What’s going on beneath the surface to create these changes?
What microdosing seems to do is rebalance people. Here’s a generalization, which is how I’ve come to this conclusion: A number of people, by the time they’ve finished a month, tell, “I’m sleeping better, I’m eating more healthy food, I’ve returned to yoga and I’m doing meditation.” They’ve improved their relationship to their body — or their body has improved their relationship to them.
One man quit smoking. He said that he knew smoking wasn’t good, and it was as if his body could actually help him make the decision. What seems to happen with microdosing is that you’re more attuned to your own real needs.
Why has there been so little research into microdosing ?
There are two main problems. One is that nobody was interested in microdosing, even a couple of years ago. The early research was always high-dose, and the fact that you could take psychedelics as a microdose didn’t occur to people. The only person we knew of who microdosed severely was Hofmann … It was basically invisible during the time when research was legal and most of the time when it wasn’t.

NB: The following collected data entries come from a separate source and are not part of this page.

-- ==== Sys2Proof/Laws/State.lean ====
section
/-! SUPPORT. What each update of the state leaves: one lemma per field per update, and what reading a unit back gives. -/

namespace Sys2Proof.Machine.Dev

variable (d : Dev)

/-! modBench -/

@[simp] theorem modBench_active (i : Nat) (f : Bench → Bench) : (d.modBench i f).active = d.active := rfl
@[simp] theorem modBench_mem (i : Nat) (f : Bench → Bench) : (d.modBench i f).mem = d.mem := rfl
@[simp] theorem modBench_near (i : Nat) (f : Bench → Bench) : (d.modBench i f).near = d.near := rfl
@[simp] theorem modBench_far (i : Nat) (f : Bench → Bench) : (d.modBench i f).far = d.far := rfl
@[simp] theorem modBench_jigs (i : Nat) (f : Bench → Bench) : (d.modBench i f).jigs = d.jigs := rfl
@[simp] theorem modBench_life (i : Nat) (f : Bench → Bench) : (d.modBench i f).life = d.life := rfl
@[simp] theorem modBench_stagers (i : Nat) (f : Bench → Bench) : (d.modBench i f).stagers = d.stagers := rfl
@[simp] theorem modBench_stream (i : Nat) (f : Bench → Bench) : (d.modBench i f).stream = d.stream := rfl
@[simp] theorem modBench_planes (i : Nat) (f : Bench → Bench) : (d.modBench i f).planes = d.planes := rfl
@[simp] theorem modBench_opt (i : Nat) (f : Bench → Bench) : (d.modBench i f).opt = d.opt := rfl
@[simp] theorem modBench_fab (i : Nat) (f : Bench → Bench) : (d.modBench i f).fab = d.fab := rfl
@[simp] theorem modBench_aux (i : Nat) (f : Bench → Bench) : (d.modBench i f).aux = d.aux := rfl
@[simp] theorem modBench_coll (i : Nat) (f : Bench → Bench) : (d.modBench i f).coll = d.coll := rfl
@[simp] theorem modBench_homes (i : Nat) (f : Bench → Bench) : (d.modBench i f).homes = d.homes := rfl
@[simp] theorem modBench_caches (i : Nat) (f : Bench → Bench) : (d.modBench i f).caches = d.caches := rfl
@[simp] theorem modBench_host (i : Nat) (f : Bench → Bench) : (d.modBench i f).host = d.host := rfl
@[simp] theorem modBench_silkai (i : Nat) (f : Bench → Bench) : (d.modBench i f).silkai = d.silkai := rfl
@[simp] theorem modBench_flash (i : Nat) (f : Bench → Bench) : (d.modBench i f).flash = d.flash := rfl
@[simp] theorem modBench_fc (i : Nat) (f : Bench → Bench) : (d.modBench i f).fc = d.fc := rfl
@[simp] theorem modBench_pwr (i : Nat) (f : Bench → Bench) : (d.modBench i f).pwr = d.pwr := rfl
@[simp] theorem modBench_loLatch (i : Nat) (f : Bench → Bench) : (d.modBench i f).loLatch = d.loLatch := rfl
@[simp] theorem modBench_hiLatch (i : Nat) (f : Bench → Bench) : (d.modBench i f).hiLatch = d.hiLatch := rfl
@[simp] theorem modBench_out (i : Nat) (f : Bench → Bench) : (d.modBench i f).out = d.out := rfl
@[simp] theorem modBench_free (i : Nat) (f : Bench → Bench) : (d.modBench i f).free = d.free := rfl
@[simp] theorem modBench_era (i : Nat) (f : Bench → Bench) : (d.modBench i f).era = d.era := rfl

On the other side of it, I talked with a major researcher who’s done a number of psychedelic analyzes and who said that he would love to do a microdosing study. I asked him what was stopping him. He said that the Institutional Review Board is not going to say, “Oh you want to give a Schedule I medication to people every few days and have them just go run around? ” It’s going to be really hard.
Now, there are two groups, one in Australia and one in Europe, who are starting microdosing analyzes. I’m working with both of those groups on designing the studies.